**Try it:**
Keep to one stretch of the data below, the lines from the one with "mapCache : List Nat" up to and including the one with "it (R223). -/", and return that stretch exactly.

Dataset entries:
____

/-- The matrix side of a core: tiles, latches, queues, top-k and plan (R156 to R179, R196). -/
structure CoreMatrix where
  tiles : Tab Tile
  operand : Memory
  incoming : Memory
  incomingFull : Bool
  ring : Option (Nat × Nat)
  passing : List Tid
  takes : List Tid
  transit : Option (Memory × Tid × Nat)
  queue : List MmaOp
  epilogue : List EpOp
  topk : TopkTree
  plan : PlanState
  deriving DecidableEq, Repr

/-- The kinds of engine command (R185 to R189). -/
inductive EngKind where
  | copy
  | copyr (op : CopyrOp) (tag : BitVec 16)
  | ratom (ao : AtomOp) (ord : Ord) (four : Bool) (expected : Word)
  | gath (scat : Bool) (size : Size) (count : Nat)
  | mcast (path : Nat)
  deriving DecidableEq, Repr

/-- How far an engine command has come: moving data, waiting for the answers its completion needs, ready to complete, or waiting for its
arrival at a barrier object to be made (R180, R237). -/
inductive EngPhase where
  | waiting
  | moving
  | answers (n : Nat)
  | finished
  | arriving
  deriving DecidableEq, Repr

/-- An engine command in a core's queue (R180, R181), or a host COPY in a die's engines (R306): operands, the elements moved and those asked
of another package (2 n when element n is asked for, 2 n + 1 when it has come), the accesses it waits for before it may leave (R187, R247),
data read and not yet written or read for a later element of the word, the other dies it has written to. For a ratom len is its sequence number once
it is sent; cut says that its home has been out of reach since sentAt (R187). entry is where the fault of a host COPY stands in a die's queue. -/
structure EngCmd where
  id : Nat
  tid : Tid
  launch : Nat
  kind : EngKind
  reg : Nat
  object : Option Word
  dst : Word
  src : Word
  len : Nat
  operand : Word
  phase : EngPhase
  moved : NatSet
  status : Nat
  old : Word
  sentAt : Nat
  cut : Bool
  uncorr : Bool
  faulted : Bool
  entry : Option (Nat × Nat)
  asked : NatSet
  after : NatSet
  buf : Memory
  dies : NatSet
  host : Option (Nat × Nat)
  /-- the indexes of a gather or scatter read so far, by element (R188, R247) -/
  index : Tab Nat := []
  deriving DecidableEq, Repr

/-- An entry of the send queue (R152). -/
structure SendEntry where
  tid : Tid
  dst : Tid
  reg : Nat
  buf : Nat
  len : Nat
  tag : BitVec 16
  order : Nat
  after : NatSet
  refusals : Nat
  retryAt : Nat
  inFlight : Bool
  deriving DecidableEq, Repr

/-- A posted receive (R153). -/
structure Posted where
  tid : Tid
  reg : Nat
  src : Option Tid
  tag : Option (BitVec 16)
  buf : Nat
  cap : Nat
  deriving DecidableEq, Repr

/-- An entry of the overflow queue (R152): its place among the 16; its data lie in L-store. -/
structure Overflow where
  place : Nat
  order : Nat
  dst : Tid
  src : Tid
  tag : BitVec 16
  len : Nat
  deriving DecidableEq, Repr

/-- The message side of a core (R150 to R153). -/
structure CoreMsg where
  sends : List SendEntry
  posted : List Posted
  overflow : List Overflow
  refused : List (Tid × Tid)
  deriving DecidableEq, Repr

/-- The memory port of a core (R211, R212): requests not yet left, in port order; requests left and not acknowledged or answered;
stores not yet performed; faulted posted stores. -/
structure CorePort where
  held : List Req
  unacked : List Req
  unperformed : List (Nat × Tid)
  loads : List (Nat × Tid)
  faulted : List Req
  deriving DecidableEq, Repr

/-- A line of an I-store, in order of use, the least recent first (R59). -/
structure CodeLine where
  base : Word
  bytes : List Byte
  deriving DecidableEq, Repr

/-- A landing slot of a travelling launch's core (R257, R258): what its network interface holds for it. -/
structure LandSlot where
  occupied : Bool
  granted : Option Tid
  landedAt : Nat
  deriving DecidableEq, Repr

/-- The issue side of a core: contexts' seats and queues, the seats held at the last step and the core cycle each free one was left (R206),
I-store, segment (R59, R203, R208, R254 to R260). -/
structure CoreIssue where
  sLast : Nat
  lastTurn : Option Nat
  held : NatSet
  left : Tab Nat
  queue0 : List Tid
  queue1 : List Tid
  queue2 : List Tid
  queue3 : List Tid
  istore : List CodeLine
  segment : Option Nat
  mapCache : List Nat
  slots : Tab LandSlot
  slotRequests : List Tid
  draining : Bool
  deriving DecidableEq, Repr

/-- A core. -/
structure Core where
  launch : Nat
  lstore : Memory
  lempty : NatSet
  waiters : List Waiter
  windows : List ProtWindow
  bars : Tab Bar
  iss : CoreIssue
  mx : CoreMatrix
  engine : List EngCmd
  atomSeq : Nat
  msg : CoreMsg
  port : CorePort
  /-- words that hold an uncorrectable error (R299): L-store word w as w, word w of tile t as 2^17 + 128 t + w -/
  errors : NatSet
  deriving DecidableEq, Repr

/-! ### Dies -/

/-- A translation held in a TLB (R225, R313): virtual and physical page base, size, permissions, backing. -/
structure Xlat where
  vbase : Nat
  pbase : Nat
  big : Bool
  r : Bool
  w : Bool
  lpddr : Bool
  deriving DecidableEq, Repr

/-- A line of a slice (R219, R221); a zero line has no data way. -/
structure Line where
  l : Nat
  pa : Nat
  lpddr : Bool
  data : Memory
  empty : NatSet
  dirty : Bool
  zero : Bool
  deriving DecidableEq, Repr

/-- A miss-status register (R220). -/
structure Mshr where
  l : Nat
  pa : Nat
  lpddr : Bool
  reqs : List Req
  deriving DecidableEq, Repr

/-- A staged store (R222); after counts the requests of its line's miss list that reached the slice before it (R223). -/
structure Staged where
  id : Nat
  core : Nat
  tid : Tid
  l : Nat
  pa : Nat
  lpddr : Bool
  off : Nat
  bytes : List Byte
  na : Bool
  after : Nat
  deriving DecidableEq, Repr

/-- A fault service queue entry (R226). -/
structure FaultEntry where
  tid : Tid
  core : Nat
  slice : Nat
  kind : Nat
  w : Bool
  p : Bool
  ea : Word
  stamp : Word
  /-- the host COPY that waits for the server to return the entry (R306): engine queue and number -/
  cmd : Option (Nat × Nat)
  /-- an item of a host COPY at this die waits for the entry in the command's place (R306) -/
  item : Bool := false
  deriving DecidableEq, Repr

/-- A cache slice (R218 to R226): what has left a core for it and not arrived, in order of sending (R217); lines in order of use, the least
recent first. -/
structure Slice where
  coming : List Req
  lines : List Line
  mshrs : List Mshr
  ingress : List Req
  stage : List Staged
  waiters : List Req
  tlb : List Xlat
  walks : List Req
  held : List FaultEntry
  deriving DecidableEq, Repr

/-- A contribution held for a reduction (R186, R250): its job or launch, the contributing die (package * 8 + die), core and command, the
plan's mask and ranks, the data in the form received. -/
structure Contribution where
  job : Bool
  group : Nat
  die : Nat
  core : Nat
  cmd : Nat
  tid : Tid
  op : CopyrOp
  dst : Word
  len : Nat
  mask : Nat
  ranks : List Nat
  /-- the mask's dies that belong to the contributing launch -/
  dies : Nat
  data : List Byte
  tag : BitVec 16
  deriving DecidableEq, Repr

/-- An entry of the atomic deduplication cache (R187, R251). -/
structure Dedup where
  src : Nat
  seq : Nat
  old : Word
  status : Nat
  deriving DecidableEq, Repr

/-- A flow of a die as source or as destination (R234, R235); bad lists the commands a write of which has failed its check. -/
structure Flow where
  src : Nat
  dst : Nat
  cls : Nat
  next : BitVec 16
  expect : BitVec 16
  undelivered : Nat
  bad : NatSet
  deriving DecidableEq, Repr

/-- An item delivered that waits at its home: whether its page fault is reported, and, of a host COPY, the fault service entry it waits for (R181, R236,
R306). -/
structure Stuck where
  item : Item
  told : Bool
  entry : Option (Nat × Nat)
  deriving DecidableEq, Repr

/-- A die: power and clock (R2, R316), memory behind the slices (R37), slices, engines' shared state (R181, R186, R187), counts. -/
structure Die where
  power : Nat
  clock : Nat
  part : Nat
  dram : Memory
  dramEmpty : NatSet
  lpddr : Memory
  slices : Tab Slice
  faultIx : Nat
  corrected : Nat
  guardProposed : Nat
  guardApplied : Nat
  engine : List EngCmd
  contributions : List Contribution
  dedup : List Dedup
  reorder : List Item
  outgoing : List Item
  /-- items delivered, or what is left of them, that wait for a page or a line, the oldest first (R181, R236) -/
  stuck : List Stuck
  /-- the die's words, by offset / 8, that hold an uncorrectable error (R299) -/
  errors : NatSet
  deriving DecidableEq, Repr

/-! ### Launches (R309, R253, R86) -/

/-- The fields of a launch descriptor (R309). -/
structure Desc where
  entry : Nat
  threads : Nat
  window : Nat
  tiles : Nat
  prio : Nat
  travelling : Bool
  supervisor : Bool
  qtrap : Bool
  pack : Bool
  dmin : Nat
  dmax : Nat
  core0 : Nat
  cores : Nat
  fsv : Nat
  job : Nat
  map : Word
  spill : Word
  spillLimit : Nat
  data : Word
  dataLen : Nat
  ovq : Nat
  arg : Word
  discard : List (Nat × Nat)
  dtiles : Word
  prot : List ProtWindow
  paths : List Word
  tvb : Nat
  tvbOn : Bool
  deriving DecidableEq, Repr

/-- A segment of the launch's map (R253); replicas as cores die * 256 + core of this package. -/
structure Segment where
  id : Nat
  base : Word
  len : Nat
  reps : List Nat
  deriving DecidableEq, Repr

/-- Where a launch stands: running, being pre-empted to a context area for a queue's command, with the dies' core cycles when that began, or
pre-empted. -/
inductive Phase where
  | live
  | preempting (area : Word) (q slot : Nat) (clocks : List Nat)
  | preempted (area : Word)
  deriving DecidableEq, Repr

/-- A launch: descriptor, threads still to be numbered, dies, map and changes recorded, reduction plan, barrier units' state. -/
structure Launch where
  desc : Desc
  phase : Phase
  next : Nat
  dies : NatSet
  cores : NatSet
  segments : List Segment
  mapVer : BitVec 32
  mapChanges : List (Bool × Nat × Nat)
  rplan : Option (Nat × List Nat)
  pool : List Tid
  quadBars : Tab Bar
  dieBars : Tab Bar
  pkgBars : Tab Bar
  /-- what the implementation images of a pre-empted launch's core records stand for (R296) -/
  savedCores : Tab Core
  deriving DecidableEq, Repr

/-! ### What is in flight inside the package (R217, R234) -/

/-- Notes on the reply channel from a slice to a core, in order for one slice and one core (R217). -/
inductive Note where
  | ack (req : Req)
  | performed (id : Nat) (tid : Tid)
  /-- the performed notice of a store that has met an uncorrectable error (R299) -/
  | spoiled (id : Nat) (tid : Tid) (ea : Word)
  | reply (req : Req) (data : List Byte) (flags : Nat)
  | fault (req : Req) (entry : FaultEntry)
  | trap8 (req : Req) (ea : Word)
  | inval (tid : Tid) (d : Nat) (last : Bool) (wait : NatSet)
  deriving DecidableEq, Repr

/-- A note with its slice (die * 256 + slice) and core. -/
structure NoteAt where
  slice : Nat
  core : Nat
  note : Note
  deriving DecidableEq, Repr

/-- A wake or kill on its way (R142, R143) from a core or a die's unit, in order for one source and one target (R217), behind the stores it is
ordered after. -/
structure Signal where
  src : Nat
  /-- the die of the pod it was delivered at -/
  at_ : Nat
  tid : Tid
  priv : Bool
  launch : Nat
  after : NatSet
  deriving DecidableEq, Repr

/-- A child whose placement is being settled (R138): its entry, the cores it may go to, its state but for its place. -/
structure SpawnNote where
  parent : Tid
  d : Nat
  pair : Pair
  place : Place
  last : Bool
  state : Thread
  deriving DecidableEq, Repr

/-- The answer of the launch manager or a ring or barrier unit to a thread that waits for it (R86, R155, R240, R321), or what it has asked of its die's
ring unit. -/
inductive UnitNote where
  | ringAsk (tid : Tid) (die : Nat) (dissolve : Bool) (log2 : Nat) (tval : Word) (last : Bool)
  | ring (tid : Tid) (die : Nat) (ok : Bool) (tval : Word) (last : Bool)
  | sys (tid : Tid) (ok : Bool) (tval : Word) (last : Bool)
  | barc (tid : Tid) (sc : Scope) (n : Nat) (ok : Bool) (tval : Word) (last : Bool)
  | gen (tid : Tid) (sc : Scope) (d : Nat) (value : BitVec 32)
  deriving DecidableEq, Repr

/-- A barrier arrival or barc on its way to its unit (R155, R231, R240): an arrival waits for its thread's earlier accesses, then, at a wider
scope, for the acknowledgements of markers once they are sent (R238). -/
structure BarrierNote where
  id : Nat
  after : NatSet
  marks : Option Nat
  tid : Tid
  sc : Scope
  n : Nat
  unit : Nat
  d : Nat
  count : Option Nat
  tval : Word
  last : Bool
  /-- the die of the pod the request came from; whether it is at its unit -/
  from_ : Nat
  arrived : Bool
  deriving DecidableEq, Repr

/-- What a thread does when a segment-map entry has come: it departs for a replica, continuing at an IA, issues again, or has its segq
answered. -/
inductive MapCont where
  | depart (pc : Word) (skip : SkipMark)
  | again
  | answer (d : Nat) (v : Word) (last : Bool)
  deriving DecidableEq, Repr

/-- A fetch of a segment-map entry (R255); none where no segment holds what was asked for. -/
structure MapNote where
  tid : Tid
  seg : Option Nat
  cont : MapCont
  deriving DecidableEq, Repr

/-- An arrival at a barrier object (R184) named from a core, performed after every write of its command: for a launch of this package or,
0, of another; local_ where the object lies in that core's own L-store and issue has checked it. -/
structure ObjNote where
  launch : Nat
  core : Nat
  local_ : Bool
  obj : Word
  status : Nat
  cmd : Option (Nat × Nat)
  /-- the dies of the flow it came on, if it came on one -/
  via : Option (Nat × Nat)
  deriving DecidableEq, Repr

/-- A remote atomic at its home, or its response on the way back (R187, R251). -/
structure RatomNote where
  src : Nat
  home : Nat
  tid : Tid
  seq : Nat
  sc : Bool
  ea : Word
  op : AtomOp
  four : Bool
  operand : Word
  expected : Word
  old : Word
  status : Nat
  faulted : Bool
  deriving DecidableEq, Repr

/-- A message at the receiver's core (R152), with the send-queue entry it came from. -/
structure MsgNote where
  srcCore : Nat
  dstCore : Nat
  src : Tid
  dst : Tid
  tag : BitVec 16
  data : List Byte
  order : Nat
  forwarded : Bool
  /-- the dies of the flow it came on, if it came on one -/
  via : Option (Nat × Nat)
  deriving DecidableEq, Repr

/-- What a source core holds for a gondola until its landing is acknowledged (R260): context, windows, record slot, own landing slot. -/
structure Held where
  core : Nat
  ctx : Option Nat
  wbase : Nat
  wsize : Nat
  tbase : Nat
  tcount : Nat
  record : Option Nat
  landing : Option Nat
  deriving DecidableEq, Repr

____

**Solved problem:**
  mapCache : List Nat
  slots : Tab LandSlot
  slotRequests : List Tid
  draining : Bool
  deriving DecidableEq, Repr

/-- A core. -/
structure Core where
  launch : Nat
  lstore : Memory
  lempty : NatSet
  waiters : List Waiter
  windows : List ProtWindow
  bars : Tab Bar
  iss : CoreIssue
  mx : CoreMatrix
  engine : List EngCmd
  atomSeq : Nat
  msg : CoreMsg
  port : CorePort
  /-- words that hold an uncorrectable error (R299): L-store word w as w, word w of tile t as 2^17 + 128 t + w -/
  errors : NatSet
  deriving DecidableEq, Repr

/-! ### Dies -/

/-- A translation held in a TLB (R225, R313): virtual and physical page base, size, permissions, backing. -/
structure Xlat where
  vbase : Nat
  pbase : Nat
  big : Bool
  r : Bool
  w : Bool
  lpddr : Bool
  deriving DecidableEq, Repr

/-- A line of a slice (R219, R221); a zero line has no data way. -/
structure Line where
  l : Nat
  pa : Nat
  lpddr : Bool
  data : Memory
  empty : NatSet
  dirty : Bool
  zero : Bool
  deriving DecidableEq, Repr

/-- A miss-status register (R220). -/
structure Mshr where
  l : Nat
  pa : Nat
  lpddr : Bool
  reqs : List Req
  deriving DecidableEq, Repr

/-- A staged store (R222); after counts the requests of its line's miss list that reached the slice before it (R223). -/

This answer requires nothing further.